What you need to make felt:
raw wool from a sheep. Any color is fine.
liquid dish soap
bowl of hot water
running water (a tap)
a piece of cloth or a straw placemat
What to do:
Take a handful of wool and gently pull it apart over and over until it is very fluffy.
Lay it out in a square on top of a kitchen counter or on the grass outside so that all the strands of wool are going the same direction.
Place another handful of wool on top of the first layer, but going the other direction – perpendicular to the first strands. Repeat with a third layer (going the same way as the first layer).

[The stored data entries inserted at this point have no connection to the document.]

-- ==== Sys2Proof/Syntax.lean ====
section
/-!
DEFINITION. The instruction type: one constructor for every row of spec/opcode_table.json.

Rows 0 to 207 are instruction words (R69 to R89). Their fields keep the widths of the opcode table; a source
field is the source it names (R73), so that a reserved code cannot be written. A field the table gives five bits
where a register pair stands is the pair's index: pair n is s(2n) and s(2n+1).
Rows 208 to 305 are device events (spec/95_what_each_step_holds.md). They have no word and, as in the table, no fields:
what an event acts on (`EvArg`: a block, a group, a waiting item, a window, or what comes from outside) stands in the
state beside the agenda entry that brings the event up. `illegalInstruction` alone carries the word that was issued; it
stands before the other events because the runtime allows fields only in the first 245 constructors.
-/
namespace Sys2Proof

/-- A source of R73: vector register, latch, lane constant or scalar. -/
inductive Src where
  | v (n : BitVec 7)
  | latch (k : BitVec 3)
  | laneid
  | glane
  | s (n : BitVec 6)
  deriving DecidableEq, Repr

/-- A tile operand of R278: a header register, or the pair s(2n), s(2n+1) that names a tile in a buffer. -/
inductive TileRef where
  | reg (n : BitVec 7)
  | buf (n : BitVec 5)
  deriving DecidableEq, Repr

/-- The address operand of an atomic (R264): the register pair v(2n), v(2n+1), or the scalar s(n). -/
inductive AddrRef where
  | vpair (n : BitVec 6)
  | s (n : BitVec 6)
  deriving DecidableEq, Repr

/-- The seven spaces of R89. -/
inductive Space where
  | glb | scr | clu | wgt | act | acc | par
  deriving DecidableEq, Repr

/-- The space code of R89. -/
def Space.code : Space → Nat
  | .glb => 0 | .scr => 1 | .clu => 2 | .wgt => 3 | .act => 4 | .acc => 5 | .par => 6

/-- The space of a code of R89; 7 names none. -/
def Space.ofCode : Nat → Option Space
  | 0 => some .glb | 1 => some .scr | 2 => some .clu | 3 => some .wgt
  | 4 => some .act | 5 => some .acc | 6 => some .par | _ => none

/-- A firmware or configuration image (R428): a header of 64 bytes, a body, an Ed25519 signature and an ML-DSA-65 signature of 3,309 bytes, and
whether each of the two verifies over the SHA-384 digest of the header and the body, under the keys of R428. -/
structure BootImage where
  header  : BitVec 512
  body    : List (BitVec 8)
  ed      : BitVec 512
  mldsa   : BitVec 26472
  edOk    : Bool
  mldsaOk : Bool
  deriving DecidableEq, Repr

/-- What a start of the package reads from outside (R427 to R431): whether the identity is derived, the two images, the modules that fail training
(window, boundary, module) and those of which only the lower or (with true) only the upper half passes, which other trainings pass, what the
configuration image sets, and the scrub classes it disables. -/
structure BootInput where
  identityOk : Bool
  firmware   : BootImage
  config     : BootImage
  badLinks   : List (Nat × Nat × Nat)
  halfLinks  : List (Nat × Nat × Nat × Bool)
  hbmOk      : Bool
  fabricOk   : Bool
  pkg        : BitVec 10
  bifurc     : BitVec 16
  bootSrc    : BitVec 64
  evmsi      : BitVec 64
  conngrp    : Option (BitVec 32)
  scrubOff   : List Nat
  deriving DecidableEq, Repr
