/-- A `glb` line is owned by a copy engine that has not written it yet (R231, R274). -/
def State.engineOwns (s : State) (pa n : Nat) : Bool :=
  s.blocks.any fun b => b.copies.any fun c => c.dsts.any fun x => match x.1 with
    | .glb q => decide (q / 64 ≤ (pa + n - 1) / 64) && decide (pa / 64 ≤ (q + x.2.2 - 1) / 64)
    | .buf _ _ _ => false

/-! ## Stores in transit (R233, R235, R305) -/

/-- The parity of a number's low n bits. -/
def parityBits (n x : Nat) : Nat := ((List.range n).filter fun k => x.testBit k).length % 2

/-- The L2 slice of a PA under a partition's masks (R233). -/
def State.sliceOf (s : State) (part stk pa : Nat) : Nat :=
  let masks := nth [] (s.part part).shm stk
  ((List.range 6).map fun i => 2 ^ i * parityBits 46 ((pa &&& (nth 0 masks i).toNat) / 64 * 64)).sum

/-- The L2 slice of a PA for a block. -/
def State.sliceFor (s : State) (b : Block) (pa : Nat) : Nat := s.sliceOf (s.launchOf b).part b.stk pa

/-- A `glb` store leaves the store queue (R304): every group of the core sees it, and it is on its way to its home slice (R235). -/
def State.sendStore (s : State) (b : Block) (ctx : DWord) (pa : Nat) (bytes : List Byte) : State :=
  { s.updCore b.stk b.core fun c => { c with l1 := updateL1 pa bytes c.l1 } with
    badLines := s.badLines.filter fun q => !(q.1 == coreKey b.stk b.core && wordWithin (.glb pa) bytes.length (.glb q.2))
    transit := s.transit ++ [{ core := coreKey b.stk b.core, ctx := ctx, slice := s.sliceFor b pa, pa := pa, bytes := bytes }] }

/-- A store of a group is in transit. -/
def State.inTransit (s : State) (ctx : DWord) : Bool := s.transit.any fun t => decide (t.ctx = ctx)

/-- A store of a block's core is in transit. -/
def State.coreTransit (s : State) (b : Block) : Bool := s.transit.any fun t => t.core == coreKey b.stk b.core

/-- A store of a block's core is in transit to the slice of a PA: what the core sends there later arrives after it (R235). -/
def State.sliceBusy (s : State) (b : Block) (pa : Nat) : Bool :=
  s.transit.any fun t => t.core == coreKey b.stk b.core && t.slice == s.sliceFor b pa

/-- Nothing of a group is in flight, its suspension records among it (R209). -/
def State.quiet (s : State) (g : Group) : Bool :=
  g.stq.isEmpty && g.pend.isEmpty && g.puts.isEmpty && g.heldRec.isEmpty && !(s.inTransit g.ctxid)

/-- Ended groups with nothing in flight leave their block. -/
def State.prune (s : State) (u : Nat) : State := s.updBlock u fun b => { b with draining := b.draining.filter fun g => !(s.quiet g) }

/-! ## Atomics (R264 to R270) -/

/-- The new value of an atomic (R264, R265): OP 0 to 8 are `aadd` to `afadd`, 9 to 12 the reductions. -/
def atomNew (op : Nat) (mode : BitVec 16) (old b d : Word) : Word :=
  let et := etOf mode
  match op with
  | 0 | 9 => mapElems et fun k => wrapInt (etWidth et) (elemInt et old k + elemInt et b k)
  | 1 | 10 => mapElems et fun k => wrapInt (etWidth et) (min (elemInt et old k) (elemInt et b k))
  | 2 | 11 => mapElems et fun k => wrapInt (etWidth et) (max (elemInt et old k) (elemInt et b k))
  | 3 => old &&& b
  | 4 => old ||| b
  | 5 => old ^^^ b
  | 6 => b
  | 7 => if old = d then b else old
  | _ => match etFmt et with
    | none => old
    | some f =>
      let r := { roundingOf mode with rm := 0 }
      mapElems et fun k =>
        f.enc r 0 (Val.add 0 (f.operand r.ftz (elemCode (etWidth et) old k)) (f.operand r.ftz (elemCode (etWidth et) b k)))

/-- Perform one atomic at its point of atomicity (R266, R267); the old word is returned. -/
def State.atomic (s : State) (stk core : Nat) (t : AtomTarget) (op : Nat) (mode : BitVec 16) (b d : Word) : Word × State :=
  match t with
  | .glb pa =>
    let old : Word := BitVec.ofNat 32 (s.readNat pa 4)
    (old, s.glbStore stk core pa (leBytes 4 (atomNew op mode old b d).toNat))
  | .scr blk off =>
    let old : Word := match s.block? blk with
      | none => 0
      | some x => BitVec.ofNat 32 (leNat (s.bufRead x .scr off 4))
    (old, s.bufStore blk .scr off (leBytes 4 (atomNew op mode old b d).toNat) true)

/-- Perform delayed quantum reductions (R268). -/
def State.performQuanta (stk core : Nat) : List QuantumOp → State → State
  | [], s => s
  | q :: r, s => State.performQuanta stk core r (s.atomic stk core q.tgt q.op q.mode q.b 0).2

/-- An atomic must wait for its word: an engine owns the line (R274), or an earlier store of the core is on its way to the slice (R235). -/
def State.blocked (s : State) (b : Block) : AtomTarget → Bool
  | .glb pa => s.engineOwns pa 4 || s.sliceBusy b pa
  | .scr _ _ => false

/-- A delayed reduction as an item of the store queue. -/
def QuantumOp.item (q : QuantumOp) : StoreOp := .atom q.ins q.tgt q.op q.mode q.b 0 0 3 none none 0

/-- The declared use of a relaxed atomic (R268), or 5 and 6 for an acquire of the block and of a wider scope; 0 for everything else. -/
def StoreOp.useOf : StoreOp → Nat
  | .atom _ _ _ _ _ _ _ use .. => use
  | _ => 0
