-- ==== Sys2Proof/Machine/MemOps.lean ====
section
/-!
DEFINITION. Rows 0x8 and 0x9: loads, stores, prefetch, fences, atomics and reductions (R256 to R270), and the events by which
loads, atomics and long results arrive, stores leave the queue, and page walks complete (R170, R257, R267, R268, R304, R379).
-/
namespace Sys2Proof.Machine

/-! ## Loads (R256, R257) -/

/-- `ld8`: a byte, zero-extended (R256, R257). -/
def execLd8 (d : BitVec 7) (a : Src) (sp : Space) (k : BitVec 5) (s : State) : Host.Outcome State Fault Refusal :=
  issue (.ld8 d a sp k) s fun x => x.load d.toNat 1 sp a 1 k fun l => [wordOf l]

/-- `ld16`: two bytes, zero-extended (R256, R257). -/
def execLd16 (d : BitVec 7) (a : Src) (sp : Space) (k : BitVec 5) (s : State) : Host.Outcome State Fault Refusal :=
  issue (.ld16 d a sp k) s fun x => x.load d.toNat 1 sp a 2 k fun l => [wordOf l]

/-- `ld32`: a word (R256, R257). -/
def execLd32 (d : BitVec 7) (a : Src) (sp : Space) (k : BitVec 5) (s : State) : Host.Outcome State Fault Refusal :=
  issue (.ld32 d a sp k) s fun x => x.load d.toNat 1 sp a 4 k fun l => [wordOf l]

/-- `ld64`: 8 bytes to two registers (R256, R257). -/
def execLd64 (d : BitVec 6) (a : Src) (sp : Space) (k : BitVec 5) (s : State) : Host.Outcome State Fault Refusal :=
  issue (.ld64 d a sp k) s fun x => x.load (2 * d.toNat) 2 sp a 8 k fun l => wordsOf 2 l

/-- `ld128`: 16 bytes to four registers (R256, R257). -/
def execLd128 (d : BitVec 5) (a : Src) (sp : Space) (k : BitVec 5) (s : State) : Host.Outcome State Fault Refusal :=
  issue (.ld128 d a sp k) s fun x => x.load (4 * d.toNat) 4 sp a 16 k fun l => wordsOf 4 l

/-- `ld8s`: a byte, sign-extended (R256, R257). -/
def execLd8s (d : BitVec 7) (a : Src) (sp : Space) (k : BitVec 5) (s : State) : Host.Outcome State Fault Refusal :=
  issue (.ld8s d a sp k) s fun x => x.load d.toNat 1 sp a 1 k fun l => [sextOf 1 l]

/-- `ld16s`: two bytes, sign-extended (R256, R257). -/
def execLd16s (d : BitVec 7) (a : Src) (sp : Space) (k : BitVec 5) (s : State) : Host.Outcome State Fault Refusal :=
  issue (.ld16s d a sp k) s fun x => x.load d.toNat 1 sp a 2 k fun l => [sextOf 2 l]

/-- `ldu`: 8 bytes once for the split, at the lowest lane of L (R259). -/
def execLdu (d : BitVec 6) (a : Src) (sp : Space) (k : BitVec 5) (s : State) : Host.Outcome State Fault Refusal :=
  issue (.ldu d a sp k) s fun x =>
    x.loadAt 8 ((x.lanes.take 1).map (x.ea sp a 8 k)) [] fun r =>
      { kind := .load, vw := [], vregs := [], p6set := 0, p6clr := 0,
        sw := if d = 0 then [] else r.map fun y => (d.toNat, BitVec.ofNat 64 (leNat y.2)) }

/-! ## Stores (R256, R257) -/

/-- `st8`: the low byte (R256, R257). -/
def execSt8 (d : BitVec 7) (a : Src) (sp : Space) (k : BitVec 5) (s : State) : Host.Outcome State Fault Refusal :=
  issue (.st8 d a sp k) s fun x => x.store sp d 1 k fun l => leBytes 1 (x.rdv a l).toNat

/-- `st16`: the low two bytes (R256, R257). -/
def execSt16 (d : BitVec 7) (a : Src) (sp : Space) (k : BitVec 5) (s : State) : Host.Outcome State Fault Refusal :=
  issue (.st16 d a sp k) s fun x => x.store sp d 2 k fun l => leBytes 2 (x.rdv a l).toNat

/-- `st32`: the word (R256, R257). -/
def execSt32 (d : BitVec 7) (a : Src) (sp : Space) (k : BitVec 5) (s : State) : Host.Outcome State Fault Refusal :=
  issue (.st32 d a sp k) s fun x => x.store sp d 4 k fun l => leBytes 4 (x.rdv a l).toNat

/-- `st64`: two registers, or a scalar (R256, R257). -/
def execSt64 (d : BitVec 7) (a : Src) (sp : Space) (k : BitVec 5) (s : State) : Host.Outcome State Fault Refusal :=
  issue (.st64 d a sp k) s fun x => x.store sp d 8 k fun l => x.data64 a l

/-- `st128`: four registers (R256, R257). -/
def execSt128 (d : BitVec 7) (a : BitVec 5) (sp : Space) (k : BitVec 5) (s : State) : Host.Outcome State Fault Refusal :=
  issue (.st128 d a sp k) s fun x => x.store sp d 16 k fun l => 
    (List.range 4).flatMap fun j => leBytes 4 (x.g.vreg (4 * a.toNat + j) l).toNat

/-! ## Prefetch and fences (R260 to R262) -/

/-- Bring the lines of PAs into a core's L1 (R260). -/
def State.bringLines (stk core : Nat) : List Nat → State → State
  | [], s => s
  | pa :: r, s =>
    let a := pa / 64 * 64
    let s := if (s.core stk core).l1.any (fun e => e.1 == a) || s.engineOwns a 64 then s
      else s.fillLine stk core a (s.lineFor stk core a)
    State.bringLines stk core r s

/-- `pref`: checks 1 to 3 with size 1; in `glb` the lines whose translation, permission and home hold are brought into L1
under MMODE.CACHE (R260, R232), behind the core's stores on their way to the same slice (R235). -/
def execPref (a : Src) (sp : Space) (k : BitVec 5) (s : State) : Host.Outcome State Fault Refusal :=
  issue (.pref a sp k) s fun x =>
    let l := x.lanes.map (x.ea sp a 64 k)
    match (access1 kindR l).orElse fun _ => x.access3 1 l with
    | some t => .trap t
    | none =>
      let g := (l.filter fun y => decide (y.sp = some .glb)).map fun y => (y, x.checkGlb kindR y)
      let missed := (g.filter fun y => decide (y.2 = .miss)).map fun y => y.1.addr.toNat
      if !missed.isEmpty then .wait (x.startWalks kindR (onePerPage missed))
      else if x.allocates && (okPas g).any fun y => x.behindStore (.glb y.2) then .wait (x.stalled x.s)
      else .done (if x.allocates then State.bringLines x.b.stk x.b.core ((okPas g).map (·.2)) x.s else x.s) []

/-- `fence` (R261). -/
def execFence (s : State) : Host.Outcome State Fault Refusal :=
  issue .fence s fun x => x.fenceOp

/-- `fencei`: wait until the group's earlier stores are performed at their home slices, then discard the words fetched ahead (R262). -/
def execFencei (s : State) : Host.Outcome State Fault Refusal :=
  issue .fencei s fun x =>
    if !x.g.stq.isEmpty || x.s.inTransit x.g.ctxid then .wait x.s else .done (x.s.updCur x.c fun g => { g with fetched := [] }) []

/-! ## Atomics (R264 to R270) -/

/-- `aadd`: add, the old word to D (R264, R267). -/
def execAadd (d : BitVec 7) (a : AddrRef) (b : Src) (s : State) : Host.Outcome State Fault Refusal :=
  issue (.aadd d a b) s fun x => x.atomicOp 0 (some d.toNat) a b

/-- `amin`: signed or unsigned minimum, the old word to D (R264, R267). -/
def execAmin (d : BitVec 7) (a : AddrRef) (b : Src) (s : State) : Host.Outcome State Fault Refusal :=
  issue (.amin d a b) s fun x => x.atomicOp 1 (some d.toNat) a b

/-- `amax`: maximum, the old word to D (R264, R267). -/
def execAmax (d : BitVec 7) (a : AddrRef) (b : Src) (s : State) : Host.Outcome State Fault Refusal :=
  issue (.amax d a b) s fun x => x.atomicOp 2 (some d.toNat) a b

/-- `aand`: AND, the old word to D (R264, R267). -/
def execAand (d : BitVec 7) (a : AddrRef) (b : Src) (s : State) : Host.Outcome State Fault Refusal :=
  issue (.aand d a b) s fun x => x.atomicOp 3 (some d.toNat) a b

/-- `aor`: OR, the old word to D (R264, R267). -/
def execAor (d : BitVec 7) (a : AddrRef) (b : Src) (s : State) : Host.Outcome State Fault Refusal :=
  issue (.aor d a b) s fun x => x.atomicOp 4 (some d.toNat) a b

/-- `axor`: XOR, the old word to D (R264, R267). -/
def execAxor (d : BitVec 7) (a : AddrRef) (b : Src) (s : State) : Host.Outcome State Fault Refusal :=
  issue (.axor d a b) s fun x => x.atomicOp 5 (some d.toNat) a b

/-- `axchg`: exchange, the old word to D (R264, R267). -/
def execAxchg (d : BitVec 7) (a : AddrRef) (b : Src) (s : State) : Host.Outcome State Fault Refusal :=
  issue (.axchg d a b) s fun x => x.atomicOp 6 (some d.toNat) a b

/-- `acas`: compare with D and swap, the old word to D (R264, R267). -/
def execAcas (d : BitVec 7) (a : AddrRef) (b : Src) (s : State) : Host.Outcome State Fault Refusal :=
  issue (.acas d a b) s fun x => x.atomicOp 7 (some d.toNat) a b

/-- `afadd`: floating add, the old word to D (R264, R267). -/
def execAfadd (d : BitVec 7) (a : AddrRef) (b : Src) (s : State) : Host.Outcome State Fault Refusal :=
  issue (.afadd d a b) s fun x => x.atomicOp 8 (some d.toNat) a b

/-- `radd`: add with no return (R264, R267). -/
def execRadd (a : AddrRef) (b : Src) (s : State) : Host.Outcome State Fault Refusal :=
  issue (.radd a b) s fun x => x.atomicOp 9 none a b

/-- `rmin`: minimum with no return (R264, R267). -/
def execRmin (a : AddrRef) (b : Src) (s : State) : Host.Outcome State Fault Refusal :=
  issue (.rmin a b) s fun x => x.atomicOp 10 none a b

/-- `rmax`: maximum with no return (R264, R267). -/
def execRmax (a : AddrRef) (b : Src) (s : State) : Host.Outcome State Fault Refusal :=
  issue (.rmax a b) s fun x => x.atomicOp 11 none a b

/-- `rfadd`: floating add with no return (R264, R267). -/
def execRfadd (a : AddrRef) (b : Src) (s : State) : Host.Outcome State Fault Refusal :=
  issue (.rfadd a b) s fun x => x.atomicOp 12 none a b

/-! ## Events -/

/-- LOAD_DATA_RETURN: the k-th pending result of group g of block b is load data that arrives (R257). -/
def execLoadDataReturn (s : State) : Host.Outcome State Fault Refusal :=
  .next (s.arrivePend s.ev.b s.ev.g s.ev.k .load)

/-- LONG_RESULT_WRITE: a pending result of `fdiv` to `flog2` is written (R170). -/
def execLongResultWrite (s : State) : Host.Outcome State Fault Refusal :=
  .next (s.arrivePend s.ev.b s.ev.g s.ev.k .long)

/-- ATOMIC_REPLY: the old words of an atomic whose lanes have all been performed arrive (R267). -/
def execAtomicReply (s : State) : Host.Outcome State Fault Refusal :=
  .next (s.arrivePend s.ev.b s.ev.g s.ev.k .atomic)

/-- STORE_QUEUE_DRAIN: the k-th item of the store queue of group g of block b leaves it, the head or one that may leave ahead (R304,
R312). -/
def execStoreQueueDrain (s : State) : Host.Outcome State Fault Refusal :=
  .next (s.drainStore s.ev.b s.ev.g s.ev.k)

/-- Perform the k-th delayed reduction of a group, if none on the same word is older (R267, R268). -/
def State.performQuantum (s : State) (u g k : Nat) : State :=
  match s.block? u with
  | none => s
  | some b => match b.group? g with
    | none => s
    | some x => match nth? x.quantum k with
      | none => s
      | some q =>
        if s.blocked b q.tgt || (x.quantum.take k).any (fun e => decide (e.tgt = q.tgt)) then s
        else State.performQuanta b.stk b.core [q] (s.updGroup u g fun x => { x with quantum := dropNth x.quantum k })

/-- QUANTUM_REDUCTION_PERFORM: the k-th delayed reduction of group g of block b is performed, at the latest when AQUANT cycles
have passed since its issue (R268). -/
def execQuantumReductionPerform (s : State) : Host.Outcome State Fault Refusal :=
  .next (s.performQuantum s.ev.b s.ev.g s.ev.k)

/-- The delayed reductions whose AQUANT cycles have passed are performed (R268). -/
def State.performOverdue (s : State) : State :=
  s.blocks.foldl (fun s b => b.groups.foldl (fun s g =>
    s.releaseQuanta b.uid g.gid fun q => decide (q.cycle + g.aquant.toNat ≤ s.cycle b.stk)) s) s

/-- The walks that a split still waits for. -/
def State.walksOf (s : State) (w : Walk) : List Walk :=
  s.dies.flatMap fun k => k.walks.filter fun y => y.blk == w.blk && y.gid == w.gid && y.age == w.age

/-- One walk gives its result: a leaf enters the slice and the core's cache, a failure goes to the split (R375, R378). -/
def State.finishWalk (s : State) (k : Nat) (w : Walk) : State :=
  match s.block? w.blk with
  | none => s
  | some b =>
    let l := s.launchOf b
    let r := s.walk (s.extension l) w.asid w.vmid w.va w.kind l.priv
    let s := r.2
    let s := match r.1 with
      | .leaf e => (s.updStack k fun x => { x with tlb := addTlb e x.tlb }).updCore b.stk b.core fun c =>
          { c with tlb := addTlb e c.tlb }
      | f => s.updGroup w.blk w.gid fun g => g.updSplit w.age fun p =>
          { p with walked := (walkKey w.va w.kind, f) :: p.walked }
    if (s.walksOf w).isEmpty then
      s.updGroup w.blk w.gid fun g => g.updSplit w.age fun p => if p.wait = .walk then p.wake (s.cycle b.stk) else p
    else s

/-- The page that a walk finds, as its first VA and its size; 4 KiB where it finds none. -/
def State.walkPage (s : State) (w : Walk) : Nat × Nat :=
  match s.block? w.blk with
  | some b =>
    let l := s.launchOf b
    match (s.walk (s.extension l) w.asid w.vmid w.va w.kind l.priv).1 with
    | .leaf e => (e.vbase, e.size)
    | _ => (w.va / 4096 * 4096, 4096)
  | none => (w.va / 4096 * 4096, 4096)

/-- The k-th walk of a stack's 512 walkers completes, with every miss to the same page, of whatever kind, that shares it (R379). Its reads
cross the stack's front link (R11). -/
def State.completeWalk (s : State) (stk k : Nat) : State :=
  match (if s.frontUp stk then nth? ((s.stack stk).walks.take 512) k else none) with
  | none => s
  | some w =>
    let page := s.walkPage w
    let same (y : Walk) : Bool := decide (y.asid = w.asid) && decide (y.vmid = w.vmid) && decide (page.1 ≤ y.va) &&
      decide (y.va < page.1 + page.2)
    let due := (s.stack stk).walks.filter same
    due.foldl (fun s w => s.finishWalk stk w) (s.updStack stk fun x => { x with walks := x.walks.filter fun y => !(same y) })

/-- PAGE_WALK_COMPLETE: the k-th walk of stack b completes (R379). -/
def execPageWalkComplete (s : State) : Host.Outcome State Fault Refusal :=
  .next (s.completeWalk s.ev.b s.ev.k)

end Sys2Proof.Machine
end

Now put a drop of liquid dish soap into your bowl of hot water. Pour about a cup of water over your wool mat. It should be really wet. Press the soapy water into the wool with your hands so it is all soggy and flat. Gently mush the wool mat around with your hands flat around and around until it feels like one piece of cloth. Then turn it over gently and mush the other side.
Squeeze out the hot soapy water and rinse your felt in running water.
Fulling your felt
Fulling is the next step in making felt. Put your felt on your placemat or cloth and rub it on the placemat. Give it a quarter turn and rub the other way; keep turning, and also turning your felt over, and keep rubbing. Then rinse and squeeze your felt one more time to get rid of the last of the soap. Then leave it out to dry.
Why did people make felt?
Felting saves a lot of time over spinning and weaving. Spinning and weaving took forever, and even though it takes time to make felt too, it took much less time than other kinds of cloth. But felt makes heavy, warm cloth. Further south, in hot places, people needed lighter clothing so they had to spin and weave it. Is this what made Central Asian women so much less oppressed than women in West Asia and China? Maybe so.